Let’s start by making a simple plot of our data!

R4DS book cover


R for Data Science: Ch 3 Data visualization

Package documentation: https://ggplot2.tidyverse.org

ggplot2: exercise

Get a full view of the dataset:

View(penguins)


Or catch a glimpse:

glimpse(penguins)
Rows: 344
Columns: 8
$ species           <fct> Adelie, Adelie, Adelie, Adelie, Adelie, Adelie, Adel…
$ island            <fct> Torgersen, Torgersen, Torgersen, Torgersen, Torgerse…
$ bill_length_mm    <dbl> 39.1, 39.5, 40.3, NA, 36.7, 39.3, 38.9, 39.2, 34.1, …
$ bill_depth_mm     <dbl> 18.7, 17.4, 18.0, NA, 19.3, 20.6, 17.8, 19.6, 18.1, …
$ flipper_length_mm <int> 181, 186, 195, NA, 193, 190, 181, 195, 193, 190, 186…
$ body_mass_g       <int> 3750, 3800, 3250, NA, 3450, 3650, 3625, 4675, 3475, …
$ sex               <fct> male, female, female, NA, female, male, female, male…
$ year              <int> 2007, 2007, 2007, 2007, 2007, 2007, 2007, 2007, 2007…

Let’s see if body mass varies by penguin sex using geom_point()

ggplot(data = penguins, aes(x = sex, y = body_mass_g)) + 
  geom_point()

A scatterplot with categorical penguin sex along the x axis and continuous body mass along the y axis. The three sex categories are female, male, and NA. The body mass appears to range between 2400g and 6500g. Because this is a scatterplot, there are various points scattered along the y axis in a line above each sex category, which doesn't tell us much about these data. There are other types of plots better suited for visualizing the relationship between a continuous variable and a categorical variable.

Let’s see if body mass varies by penguin sex, this time with geom_boxplot()

ggplot(data = penguins, aes(x = sex, y = body_mass_g)) +
  geom_boxplot()

A boxplot with penguin sex along the x axis and body mass along the y axis. Again, the three sex categories are female, male, and NA, and the body mass appears to range between 2400g and 6500g. Because this is a boxplot, we can visualize the minimum value, first quartile, median, third quartile, and maximum value of penguin body mass, for each penguin sex category. Female penguins have a lower median body mass than male penguins, while the NA sex category is somewhere in between the two. There are no outliers.

Let’s see if body mass varies by penguin sex, and now fill the boxplots
according to penguin species

ggplot(data = penguins, aes(x = sex, y = body_mass_g)) +
  geom_boxplot(aes(fill = species))

A boxplot with penguin sex along the x axis and body mass along the y axis. Again, the three sex categories are female, male, and NA, and the body mass appears to range between 2400g and 6500g. This time, instead of one boxplot per sex category, there is a boxplot for each species, per sex category, and these are filled with different colors. Gentoo boxplots are blue, Adélie boxplots are reddish, and Chinstrap boxplots are green. Male penguins have higher body mass across species, and Gentoo penguins stand out as having higher body mass than both Chinstrap and Adélie penguins. Low body mass outliers exist for female Chinstrap penguins and NA Gentoo penguins, and high body mass outliers exist for male Chinstrap penguins. There is no boxplot for Chinstrap penguins in the NA sex category.

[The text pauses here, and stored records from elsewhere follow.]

-- ==== Sys2Proof/Certificates/Slice0/Obligations.lean ====
section
/-! DEFINITION. The statements for the provers. -/

open Sys2Proof Sys2Proof.Machine

/-! Decoding, fetching and the step. -/

/-- A step runs the decoded head (R32, R34, R35). Where the head that a thread issues next lies in a line that it holds or can
read, is well formed and decodes, the step is exec of the instruction, with the next PC of R32 noted. The line executed is one
version of it, as it stands or as it stood before a store to it since the group's last kernel boundary (R43; which of them is
free, log 5), and the thread keeps it; that a boundary lets a thread finish the line that it stands inside is log 5 too. -/
def Obligations.StepRunsDecodedHead : Prop :=
  (∀ (s t : State) (e : TlbEnt) (g : Fab) (d : Line) (l : CodeLine) (head tail : Nat) (i : Instr),
    s.Issues t → t.Line e g d → decodeLine (lineBytes d) = .ok l →
    l.heads[(t.cur.pc &&& 63).toNat]? = some (head, tail) → decodeHead head tail = .ok i →
    let pc := t.cur.pc
    let next := if (pc &&& 63).toNat + 1 < l.count then pc + 1 else ((pc >>> 6) + 1) <<< 6
    let kept := g.atLine t.core t.th (e.gpa (pc.toNat / 64 * 64)) d
    step s = exec i { t with f := kept.modThread t.core t.th fun x => { x with npc := next } }) ∧
  (∀ (f : Fab) (m : Mgt) (n : CtxId) (gpa : Nat),
    let old := fun (x : OldLine) =>
      m.place gpa = (if x.host then Place.host (64 * x.line) else Place.own (64 * x.line))
    let now := bytesLine (f.bytesAt m gpa 64)
    gpa % 64 = 0 →
    (f.codeLine m n gpa = now ∨ ∃ x ∈ f.past.drop (f.ctx n).since, old x ∧ f.codeLine m n gpa = x.data) ∧
    ((∀ x ∈ f.past.drop (f.ctx n).since, ¬old x) → f.codeLine m n gpa = now) ∧
    (f.boundary n).codeLine m n gpa = now) ∧
  (∀ (f : Fab) (m : Mgt) (c : CoreId) (h : ThreadId) (e : TlbEnt) (gpa : Nat) (d : Line),
    let t := f.thread c h
    (t.code = some (gpa, d) → t.codeOf gpa = some d) ∧ (t.code = none → t.codeOf gpa = none) ∧
    (m.isOther gpa = false → f.codeRead m c h e gpa = .done (lineBytes (f.codeLine m (f.core c).ctxId gpa))) ∧
    ∀ o, (f.core c).occ = some o →
      ((f.boundary o.ctx).thread c h).code = if t.pc &&& 63 = 0 then none else t.code)
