-- ==== Sys2Proof/Laws/State.lean ====
section
/-! SUPPORT. What each update of a thread, a core, the fabric or the state leaves in each field, and what the named reads see
after the named writes. -/

namespace Sys2Proof.Machine

/-! Updates of a thread. -/

@[simp] theorem Thread.wr_p (t : Thread) (r : SReg) (x : Word) : (t.wr r x).p = t.p := by unfold Thread.wr; split <;> rfl
@[simp] theorem Thread.wr_v (t : Thread) (r : SReg) (x : Word) : (t.wr r x).v = t.v := by unfold Thread.wr; split <;> rfl
@[simp] theorem Thread.wr_pc (t : Thread) (r : SReg) (x : Word) : (t.wr r x).pc = t.pc := by unfold Thread.wr; split <;> rfl
@[simp] theorem Thread.wr_npc (t : Thread) (r : SReg) (x : Word) : (t.wr r x).npc = t.npc := by unfold Thread.wr; split <;> rfl
@[simp] theorem Thread.wr_ls (t : Thread) (r : SReg) (x : Word) : (t.wr r x).ls = t.ls := by unfold Thread.wr; split <;> rfl
@[simp] theorem Thread.wr_savedLs (t : Thread) (r : SReg) (x : Word) : (t.wr r x).savedLs = t.savedLs :=
  by unfold Thread.wr; split <;> rfl
@[simp] theorem Thread.wr_ctl (t : Thread) (r : SReg) (x : Word) : (t.wr r x).ctl = t.ctl := by unfold Thread.wr; split <;> rfl
@[simp] theorem Thread.wr_st (t : Thread) (r : SReg) (x : Word) : (t.wr r x).st = t.st := by unfold Thread.wr; split <;> rfl
@[simp] theorem Thread.wr_firing (t : Thread) (r : SReg) (x : Word) : (t.wr r x).firing = t.firing :=
  by unfold Thread.wr; split <;> rfl
@[simp] theorem Thread.wr_rfid (t : Thread) (r : SReg) (x : Word) : (t.wr r x).rfid = t.rfid :=
  by unfold Thread.wr; split <;> rfl
@[simp] theorem Thread.wr_ran (t : Thread) (r : SReg) (x : Word) : (t.wr r x).ran = t.ran := by unfold Thread.wr; split <;> rfl
@[simp] theorem Thread.wr_savedPend (t : Thread) (r : SReg) (x : Word) : (t.wr r x).savedPend = t.savedPend :=
  by unfold Thread.wr; split <;> rfl
@[simp] theorem Thread.wr_elem (t : Thread) (r : SReg) (x : Word) : (t.wr r x).elem = t.elem :=
  by unfold Thread.wr; split <;> rfl
@[simp] theorem Thread.wr_take (t : Thread) (r : SReg) (x : Word) : (t.wr r x).take = t.take :=
  by unfold Thread.wr; split <;> rfl
@[simp] theorem Thread.wr_wdrain (t : Thread) (r : SReg) (x : Word) : (t.wr r x).wdrain = t.wdrain :=
  by unfold Thread.wr; split <;> rfl
@[simp] theorem Thread.wr_code (t : Thread) (r : SReg) (x : Word) : (t.wr r x).code = t.code :=
  by unfold Thread.wr; split <;> rfl
@[simp] theorem Thread.wr_age (t : Thread) (r : SReg) (x : Word) : (t.wr r x).age = t.age := by unfold Thread.wr; split <;> rfl
@[simp] theorem Thread.wrp_s (t : Thread) (r : PReg) (b : Bool) : (t.wrp r b).s = t.s := by unfold Thread.wrp; split <;> rfl
@[simp] theorem Thread.wrp_v (t : Thread) (r : PReg) (b : Bool) : (t.wrp r b).v = t.v := by unfold Thread.wrp; split <;> rfl
@[simp] theorem Thread.wrp_pc (t : Thread) (r : PReg) (b : Bool) : (t.wrp r b).pc = t.pc := by unfold Thread.wrp; split <;> rfl
@[simp] theorem Thread.wrp_npc (t : Thread) (r : PReg) (b : Bool) : (t.wrp r b).npc = t.npc :=
  by unfold Thread.wrp; split <;> rfl
@[simp] theorem Thread.wrp_ls (t : Thread) (r : PReg) (b : Bool) : (t.wrp r b).ls = t.ls := by unfold Thread.wrp; split <;> rfl
@[simp] theorem Thread.wrp_savedLs (t : Thread) (r : PReg) (b : Bool) : (t.wrp r b).savedLs = t.savedLs :=
  by unfold Thread.wrp; split <;> rfl
@[simp] theorem Thread.wrp_ctl (t : Thread) (r : PReg) (b : Bool) : (t.wrp r b).ctl = t.ctl :=
  by unfold Thread.wrp; split <;> rfl
@[simp] theorem Thread.wrp_st (t : Thread) (r : PReg) (b : Bool) : (t.wrp r b).st = t.st := by unfold Thread.wrp; split <;> rfl
@[simp] theorem Thread.wrp_firing (t : Thread) (r : PReg) (b : Bool) : (t.wrp r b).firing = t.firing :=
  by unfold Thread.wrp; split <;> rfl
@[simp] theorem Thread.wrp_rfid (t : Thread) (r : PReg) (b : Bool) : (t.wrp r b).rfid = t.rfid :=
  by unfold Thread.wrp; split <;> rfl
@[simp] theorem Thread.wrp_ran (t : Thread) (r : PReg) (b : Bool) : (t.wrp r b).ran = t.ran :=
  by unfold Thread.wrp; split <;> rfl
@[simp] theorem Thread.wrp_pend (t : Thread) (r : PReg) (b : Bool) : (t.wrp r b).pend = t.pend :=
  by unfold Thread.wrp; split <;> rfl
@[simp] theorem Thread.wrp_savedPend (t : Thread) (r : PReg) (b : Bool) : (t.wrp r b).savedPend = t.savedPend :=
  by unfold Thread.wrp; split <;> rfl
@[simp] theorem Thread.wrp_elem (t : Thread) (r : PReg) (b : Bool) : (t.wrp r b).elem = t.elem :=
  by unfold Thread.wrp; split <;> rfl
@[simp] theorem Thread.wrp_take (t : Thread) (r : PReg) (b : Bool) : (t.wrp r b).take = t.take :=
  by unfold Thread.wrp; split <;> rfl
@[simp] theorem Thread.wrp_wdrain (t : Thread) (r : PReg) (b : Bool) : (t.wrp r b).wdrain = t.wdrain :=
  by unfold Thread.wrp; split <;> rfl
@[simp] theorem Thread.wrp_code (t : Thread) (r : PReg) (b : Bool) : (t.wrp r b).code = t.code :=
  by unfold Thread.wrp; split <;> rfl
@[simp] theorem Thread.wrp_age (t : Thread) (r : PReg) (b : Bool) : (t.wrp r b).age = t.age :=
  by unfold Thread.wrp; split <;> rfl
@[simp] theorem Thread.wrv_s (t : Thread) (r : VReg) (x : Line) : (t.wrv r x).s = t.s := rfl
@[simp] theorem Thread.wrv_p (t : Thread) (r : VReg) (x : Line) : (t.wrv r x).p = t.p := rfl
@[simp] theorem Thread.wrv_pc (t : Thread) (r : VReg) (x : Line) : (t.wrv r x).pc = t.pc := rfl
@[simp] theorem Thread.wrv_npc (t : Thread) (r : VReg) (x : Line) : (t.wrv r x).npc = t.npc := rfl
@[simp] theorem Thread.wrv_ls (t : Thread) (r : VReg) (x : Line) : (t.wrv r x).ls = t.ls := rfl
@[simp] theorem Thread.wrv_savedLs (t : Thread) (r : VReg) (x : Line) : (t.wrv r x).savedLs = t.savedLs := rfl
@[simp] theorem Thread.wrv_ctl (t : Thread) (r : VReg) (x : Line) : (t.wrv r x).ctl = t.ctl := rfl
@[simp] theorem Thread.wrv_st (t : Thread) (r : VReg) (x : Line) : (t.wrv r x).st = t.st := rfl
@[simp] theorem Thread.wrv_firing (t : Thread) (r : VReg) (x : Line) : (t.wrv r x).firing = t.firing := rfl
@[simp] theorem Thread.wrv_rfid (t : Thread) (r : VReg) (x : Line) : (t.wrv r x).rfid = t.rfid := rfl
@[simp] theorem Thread.wrv_ran (t : Thread) (r : VReg) (x : Line) : (t.wrv r x).ran = t.ran := rfl
@[simp] theorem Thread.wrv_savedPend (t : Thread) (r : VReg) (x : Line) : (t.wrv r x).savedPend = t.savedPend := rfl
@[simp] theorem Thread.wrv_elem (t : Thread) (r : VReg) (x : Line) : (t.wrv r x).elem = t.elem := rfl
@[simp] theorem Thread.wrv_take (t : Thread) (r : VReg) (x : Line) : (t.wrv r x).take = t.take := rfl
@[simp] theorem Thread.wrv_wdrain (t : Thread) (r : VReg) (x : Line) : (t.wrv r x).wdrain = t.wdrain := rfl
@[simp] theorem Thread.wrv_code (t : Thread) (r : VReg) (x : Line) : (t.wrv r x).code = t.code := rfl
@[simp] theorem Thread.wrv_age (t : Thread) (r : VReg) (x : Line) : (t.wrv r x).age = t.age := rfl
@[simp] theorem Thread.adv_s (t : Thread) : t.adv.s = t.s := rfl
@[simp] theorem Thread.adv_p (t : Thread) : t.adv.p = t.p := rfl
@[simp] theorem Thread.adv_v (t : Thread) : t.adv.v = t.v := rfl
@[simp] theorem Thread.adv_pc (t : Thread) : t.adv.pc = t.npc := rfl
@[simp] theorem Thread.adv_npc (t : Thread) : t.adv.npc = t.npc := rfl
@[simp] theorem Thread.adv_ls (t : Thread) : t.adv.ls = t.ls := rfl
@[simp] theorem Thread.adv_savedLs (t : Thread) : t.adv.savedLs = t.savedLs := rfl
@[simp] theorem Thread.adv_ctl (t : Thread) : t.adv.ctl = t.ctl := rfl
@[simp] theorem Thread.adv_st (t : Thread) : t.adv.st = t.st := rfl
@[simp] theorem Thread.adv_firing (t : Thread) : t.adv.firing = t.firing := rfl
@[simp] theorem Thread.adv_rfid (t : Thread) : t.adv.rfid = t.rfid := rfl
@[simp] theorem Thread.adv_ran (t : Thread) : t.adv.ran = t.ran := rfl
@[simp] theorem Thread.adv_pend (t : Thread) : t.adv.pend = t.pend := rfl
@[simp] theorem Thread.adv_savedPend (t : Thread) : t.adv.savedPend = t.savedPend := rfl
@[simp] theorem Thread.adv_elem (t : Thread) : t.adv.elem = t.elem := rfl
@[simp] theorem Thread.adv_take (t : Thread) : t.adv.take = t.take := rfl
@[simp] theorem Thread.adv_wdrain (t : Thread) : t.adv.wdrain = t.wdrain := rfl
@[simp] theorem Thread.adv_code (t : Thread) : t.adv.code = t.code := rfl
@[simp] theorem Thread.adv_age (t : Thread) : t.adv.age = t.age := rfl
@[simp] theorem Thread.jump_s (t : Thread) (p : Pc) : (t.jump p).s = t.s := rfl
@[simp] theorem Thread.jump_p (t : Thread) (p : Pc) : (t.jump p).p = t.p := rfl
@[simp] theorem Thread.jump_v (t : Thread) (p : Pc) : (t.jump p).v = t.v := rfl
@[simp] theorem Thread.jump_pc (t : Thread) (p : Pc) : (t.jump p).pc = p := rfl
@[simp] theorem Thread.jump_npc (t : Thread) (p : Pc) : (t.jump p).npc = t.npc := rfl
@[simp] theorem Thread.jump_ls (t : Thread) (p : Pc) : (t.jump p).ls = t.ls := rfl
@[simp] theorem Thread.jump_savedLs (t : Thread) (p : Pc) : (t.jump p).savedLs = t.savedLs := rfl
@[simp] theorem Thread.jump_ctl (t : Thread) (p : Pc) : (t.jump p).ctl = t.ctl := rfl
@[simp] theorem Thread.jump_st (t : Thread) (p : Pc) : (t.jump p).st = t.st := rfl
@[simp] theorem Thread.jump_firing (t : Thread) (p : Pc) : (t.jump p).firing = t.firing := rfl
@[simp] theorem Thread.jump_rfid (t : Thread) (p : Pc) : (t.jump p).rfid = t.rfid := rfl
@[simp] theorem Thread.jump_ran (t : Thread) (p : Pc) : (t.jump p).ran = t.ran := rfl
@[simp] theorem Thread.jump_pend (t : Thread) (p : Pc) : (t.jump p).pend = t.pend := rfl
@[simp] theorem Thread.jump_savedPend (t : Thread) (p : Pc) : (t.jump p).savedPend = t.savedPend := rfl
@[simp] theorem Thread.jump_elem (t : Thread) (p : Pc) : (t.jump p).elem = t.elem := rfl
@[simp] theorem Thread.jump_take (t : Thread) (p : Pc) : (t.jump p).take = t.take := rfl
@[simp] theorem Thread.jump_wdrain (t : Thread) (p : Pc) : (t.jump p).wdrain = t.wdrain := rfl
@[simp] theorem Thread.jump_code (t : Thread) (p : Pc) : (t.jump p).code = t.code := rfl
@[simp] theorem Thread.jump_age (t : Thread) (p : Pc) : (t.jump p).age = t.age := rfl
@[simp] theorem Thread.wr_pend (t : Thread) (r : SReg) (x : Word) :
    (t.wr r x).pend = if r = 0 then t.pend else t.pend.map (Pend.written (.s r)) := by unfold Thread.wr; split <;> rfl
@[simp] theorem Thread.wrv_pend (t : Thread) (r : VReg) (x : Line) : (t.wrv r x).pend = t.pend.map (Pend.written (.v r)) := rfl
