/-! The local window. -/

@[simp] theorem Core.visible_setVisible (x : Core) (m : Memory) : (x.setVisible m).visible = m := by
  unfold Core.setVisible Core.visible; split <;> simp_all
@[simp] theorem Core.shadow_setVisible (x : Core) (m : Memory) : (x.setVisible m).shadow = x.shadow := by
  unfold Core.setVisible Core.shadow; split <;> simp_all
@[simp] theorem Core.setVisible_spad (x : Core) (m : Memory) : (x.setVisible m).spad = x.spad := by
  unfold Core.setVisible; split <;> rfl
@[simp] theorem Core.setVisible_threads (x : Core) (m : Memory) : (x.setVisible m).threads = x.threads := by
  unfold Core.setVisible; split <;> rfl

@[simp] theorem Core.locWrite_shadow (x : Core) (off : Nat) (bs : List Byte) : (x.locWrite off bs).shadow = x.shadow := by
  unfold Core.locWrite
  split
  · rfl
  · exact x.shadow_setVisible _

@[simp] theorem Core.locWrite_threads (x : Core) (off : Nat) (bs : List Byte) : (x.locWrite off bs).threads = x.threads := by
  unfold Core.locWrite
  split
  · rfl
  · exact x.setVisible_threads _

theorem Core.locWrite_spad (x : Core) (off : Nat) (bs : List Byte) :
    (x.locWrite off bs).spad = if off < 0x20000 then pokes x.spad off bs else x.spad := by
  unfold Core.locWrite
  split
  · rfl
  · exact x.setVisible_spad _

theorem Core.locWrite_visible (x : Core) (off : Nat) (bs : List Byte) :
    (x.locWrite off bs).visible = if off < 0x20000 then x.visible else pokes x.visible (off - 0x20000) bs := by
  unfold Core.locWrite
  split
  · rfl
  · exact x.visible_setVisible _

theorem peeks_one (m : Memory) (a : Nat) : peeks m a 1 = [peek m a] := by simp [peeks]

/-- The bytes written are read back. -/
theorem Core.locBytes_locWrite (x : Core) (off : Nat) (bs : List Byte) : (x.locWrite off bs).locBytes off bs.length = bs := by
  unfold Core.locBytes
  rw [Core.locWrite_spad, Core.locWrite_visible]
  by_cases h : off < 0x20000 <;> simp only [h, if_true, if_false, peeks_pokes]

/-- Every other byte of the scratchpad and of the visible bank stays. -/
theorem Core.locBytes_locWrite_of_outside (x : Core) {off a : Nat} {bs : List Byte}
    (out : ¬(off ≤ a ∧ a < off + bs.length)) : (x.locWrite off bs).locBytes a 1 = x.locBytes a 1 := by
  unfold Core.locBytes
  rw [Core.locWrite_spad, Core.locWrite_visible]
  by_cases ha : a < 0x20000 <;> by_cases ho : off < 0x20000 <;>
    simp only [ha, ho, if_true, if_false, peeks_one, peek_pokes]
  · rw [if_neg out]
  · rw [if_neg (by omega)]

/-! Lines that a home slice holds. -/

theorem find?_mset {α : Type} (a c : Nat) (x : α) (m : AMap α) :
    ((mset a x m).find? (·.1 = c)).map (·.2) = if c = a then some x else (m.find? (·.1 = c)).map (·.2) := by
  induction m with
  | nil => by_cases h : a = c <;> simp [mset, h, eq_comm]
  | cons q m ih =>
    obtain ⟨k, v⟩ := q
    simp only [mset]
    split
    · by_cases h : a = c <;> simp [List.find?_cons, h, eq_comm]
    · split
      · next h => subst h; by_cases h : a = c <;> simp [h, eq_comm]
      · next h =>
        by_cases hk : k = c
        · simp [hk, show c ≠ a by omega]
        · simpa [List.find?_cons, hk] using ih

theorem Fab.dirtyAt_mset {f g : Fab} {l : Nat} {d : Dirty} (e : g.dirty = mset l d f.dirty) (k : Nat) :
    g.dirtyAt k = if k = l then some d else f.dirtyAt k := by
  unfold Fab.dirtyAt
  rw [e, find?_mset]

/-- A byte of a line that a home slice holds is read past the write lane. -/
theorem Fab.devByte_of_dirty {f : Fab} {a : Nat} (h : (f.dirtyAt (a / 64)).isSome = true) : f.devByte a = peek f.mem a := by
  simp [Fab.devByte, Fab.overlay, h]

theorem Fab.overlay_congr {f g : Fab} {l : Nat} (hd : (g.dirtyAt l).isSome = (f.dirtyAt l).isSome) (hw : g.wl = f.wl) :
    g.overlay l = f.overlay l := by
  unfold Fab.overlay
  rw [hd, hw]

theorem Fab.devByte_congr {f g : Fab} {a : Nat} (hd : (g.dirtyAt (a / 64)).isSome = (f.dirtyAt (a / 64)).isSome)
    (hw : g.wl = f.wl) (hm : peek g.mem a = peek f.mem a) : g.devByte a = f.devByte a := by
  unfold Fab.devByte
  rw [Fab.overlay_congr hd hw, hm]

@[simp] theorem length_lineBytes (d : Line) : (lineBytes d).length = 64 := by simp [lineBytes, leBytes]

theorem getD_lineBytes (d : Line) {i : Nat} (h : i < 64) : (lineBytes d).getD i 0 = BitVec.ofNat 8 (d.toNat / 2 ^ (8 * i)) := by
  simp [lineBytes, leBytes, h]

/-- Bringing a line into its home slice changes what the slices and HBM4E hold. -/
theorem Fab.settle_spec (f : Fab) (m : Mgt) (w : Option Who) (l : Nat) :
    ∃ d x, f.settle m w l = { f with dirty := d, mem := x } := by
  unfold Fab.settle
  split
  · exact ⟨_, f.mem, rfl⟩
  · exact ⟨_, _, rfl⟩

theorem Fab.settle_dirtyAt (f : Fab) (m : Mgt) (w : Option Who) (l k : Nat) :
    ((f.settle m w l).dirtyAt k).isSome = (decide (k = l) || (f.dirtyAt k).isSome) := by
  have set : ∃ d, (f.settle m w l).dirty = mset l d f.dirty := by
    unfold Fab.settle
    split <;> exact ⟨_, rfl⟩
  obtain ⟨d, e⟩ := set
  rw [Fab.dirtyAt_mset e]
  by_cases h : k = l <;> simp [h]

/-- A byte of the line is in memory now as device observers read it before: the newest data on the write lane included (R105, R116). -/
theorem Fab.peek_settle_same (f : Fab) (m : Mgt) (w : Option Who) (a : Nat) :
    peek (f.settle m w (a / 64)).mem a = f.devByte a := by
  unfold Fab.settle
  cases hd : f.dirtyAt (a / 64) with
  | some d => rw [Fab.devByte_of_dirty (by rw [hd]; rfl)]
  | none =>
    unfold Fab.devByte
    cases ho : f.overlay (a / 64) with
    | none => rfl
    | some d =>
      have hi : 64 * (a / 64) ≤ a ∧ a < 64 * (a / 64) + (lineBytes d).length := by rw [length_lineBytes]; omega
      simp only [peek_pokes, hi, and_self, if_true]
      rw [getD_lineBytes d (by omega), show a - 64 * (a / 64) = a % 64 by omega]

/-- A byte of another line stays in memory as it was. -/
theorem Fab.peek_settle_ne (f : Fab) (m : Mgt) (w : Option Who) {l a : Nat} (h : a / 64 ≠ l) :
    peek (f.settle m w l).mem a = peek f.mem a := by
  unfold Fab.settle
  cases hd : f.dirtyAt l with
  | some d => rfl
  | none =>
    cases ho : f.overlay l with
    | none => rfl
    | some d =>
      have hi : ¬(64 * l ≤ a ∧ a < 64 * l + (lineBytes d).length) := by rw [length_lineBytes]; omega
      simp only [peek_pokes, hi, if_false]

/-- Device observers read every byte as before. -/
@[simp] theorem Fab.settle_devByte (f : Fab) (m : Mgt) (w : Option Who) (l a : Nat) :
    (f.settle m w l).devByte a = f.devByte a := by
  by_cases ha : a / 64 = l
  · subst ha
    rw [Fab.devByte_of_dirty (by simp [Fab.settle_dirtyAt]), Fab.peek_settle_same]
  · obtain ⟨d, x, e⟩ := f.settle_spec m w l
    exact Fab.devByte_congr (by simp [Fab.settle_dirtyAt, ha]) (by rw [e]) (f.peek_settle_ne m w ha)

theorem Fab.settleAll_spec (f : Fab) (m : Mgt) (w : Option Who) (l n : Nat) :
    ∃ d x, f.settleAll m w l n = { f with dirty := d, mem := x } := by
  induction n generalizing f l with
  | zero => exact ⟨f.dirty, f.mem, rfl⟩
  | succ n ih =>
    obtain ⟨d, x, e⟩ := f.settle_spec m w l
    rw [Fab.settleAll, e]
    exact ih _ _

theorem Fab.settleAll_dirtyAt (f : Fab) (m : Mgt) (w : Option Who) (l n k : Nat) :
    ((f.settleAll m w l n).dirtyAt k).isSome = (decide (l ≤ k ∧ k < l + n) || (f.dirtyAt k).isSome) := by
  induction n generalizing f l with
  | zero => rw [Fab.settleAll, decide_eq_false (by omega), Bool.false_or]
  | succ n ih =>
    rw [Fab.settleAll, ih, Fab.settle_dirtyAt, ← Bool.or_assoc, ← Bool.decide_or]
    congr 2
    exact propext (by omega)

@[simp] theorem Fab.settleAll_devByte (f : Fab) (m : Mgt) (w : Option Who) (l n a : Nat) :
    (f.settleAll m w l n).devByte a = f.devByte a := by
  induction n generalizing f l with
  | zero => rfl
  | succ n ih => rw [Fab.settleAll, ih, Fab.settle_devByte]

/-- A line takes the class of its page where a home slice holds it; what is held stays as it is (R315). -/
theorem Fab.classed_spec (f : Fab) (m : Mgt) (e : TlbEnt) (l n : Nat) :
    ∃ d, f.classed m e l n = { f with dirty := d } ∧ ∀ k, ((f.classed m e l n).dirtyAt k).isSome = (f.dirtyAt k).isSome := by
  induction n generalizing f l with
  | zero => exact ⟨f.dirty, rfl, fun _ => rfl⟩
  | succ n ih =>
    rw [Fab.classed]
    cases hd : f.dirtyAt l with
    | none => exact ih f (l + 1)
    | some d =>
      let home := d.home.getD (m.homeSlice e.plc e.parg (m.gpa (64 * l)))
      obtain ⟨d', e', h⟩ := ih
        { f with dirty := mset l { d with wlc := e.wlc, plc := e.plc, parg := e.parg, home := some home } f.dirty } (l + 1)
      refine ⟨d', e', fun k => (h k).trans ?_⟩
      rw [Fab.dirtyAt_mset rfl]
      by_cases hk : k = l <;> simp [hk, hd]

@[simp] theorem Fab.classed_devByte (f : Fab) (m : Mgt) (e : TlbEnt) (l n a : Nat) :
    (f.classed m e l n).devByte a = f.devByte a := by
  obtain ⟨d, e', h⟩ := f.classed_spec m e l n
  exact Fab.devByte_congr (h _) (by rw [e']) (by rw [e'])

@[simp] theorem Fab.classed_host (f : Fab) (m : Mgt) (e : TlbEnt) (l n : Nat) : (f.classed m e l n).host = f.host := by
  obtain ⟨d, e', -⟩ := f.classed_spec m e l n
  rw [e']
@[simp] theorem Fab.classed_rwrites (f : Fab) (m : Mgt) (e : TlbEnt) (l n : Nat) : (f.classed m e l n).rwrites = f.rwrites := by
  obtain ⟨d, e', -⟩ := f.classed_spec m e l n
  rw [e']
@[simp] theorem Fab.classed_cores (f : Fab) (m : Mgt) (e : TlbEnt) (l n : Nat) : (f.classed m e l n).cores = f.cores := by
  obtain ⟨d, e', -⟩ := f.classed_spec m e l n
  rw [e']

/-! Bytes written past those that a live record's home slice owns (R265). -/

/-- A range of no bytes covers no address. -/
theorem not_in_nil {la a : Nat} {P : Prop} : ¬((la ≤ a ∧ a < la + ([] : List Byte).length) ∧ P) := by
  rintro ⟨h, -⟩
  rw [List.length_nil] at h
  omega

/-- Of a range, the address of its first byte holds that byte, and the rest of the range does not reach it. -/
theorem ite_getD_cons_self {P : Prop} [Decidable P] (la : Nat) (b : Byte) (bs : List Byte) (y : Byte) :
    (if (la ≤ la ∧ la < la + (b :: bs).length) ∧ P then (b :: bs).getD (la - la) 0 else y) = if P then b else y := by
  have hin : la ≤ la ∧ la < la + (b :: bs).length := by rw [List.length_cons]; omega
  rw [Nat.sub_self, List.getD_cons_zero]
  by_cases hp : P
  · rw [if_pos ⟨hin, hp⟩, if_pos hp]
  · rw [if_neg fun h => hp h.2, if_neg hp]

theorem not_in_rest {la : Nat} {bs : List Byte} {P : Prop} : ¬((la + 1 ≤ la ∧ la < la + 1 + bs.length) ∧ P) := by
  rintro ⟨h, -⟩
  omega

The boxplot filled by species helps us see…

  • Gentoo penguins have higher body mass than Adélie and Chinstrap penguins
  • Higher body mass among male Gentoo penguins compared to female penguins
  • Pattern not as discernible when comparing Adélie and Chinstrap penguins
  • No NAs among Chinstrap penguin data points! sex was available for each observation

Same boxplot as the previous tab. Any additional data insights are listed in the text of this slide.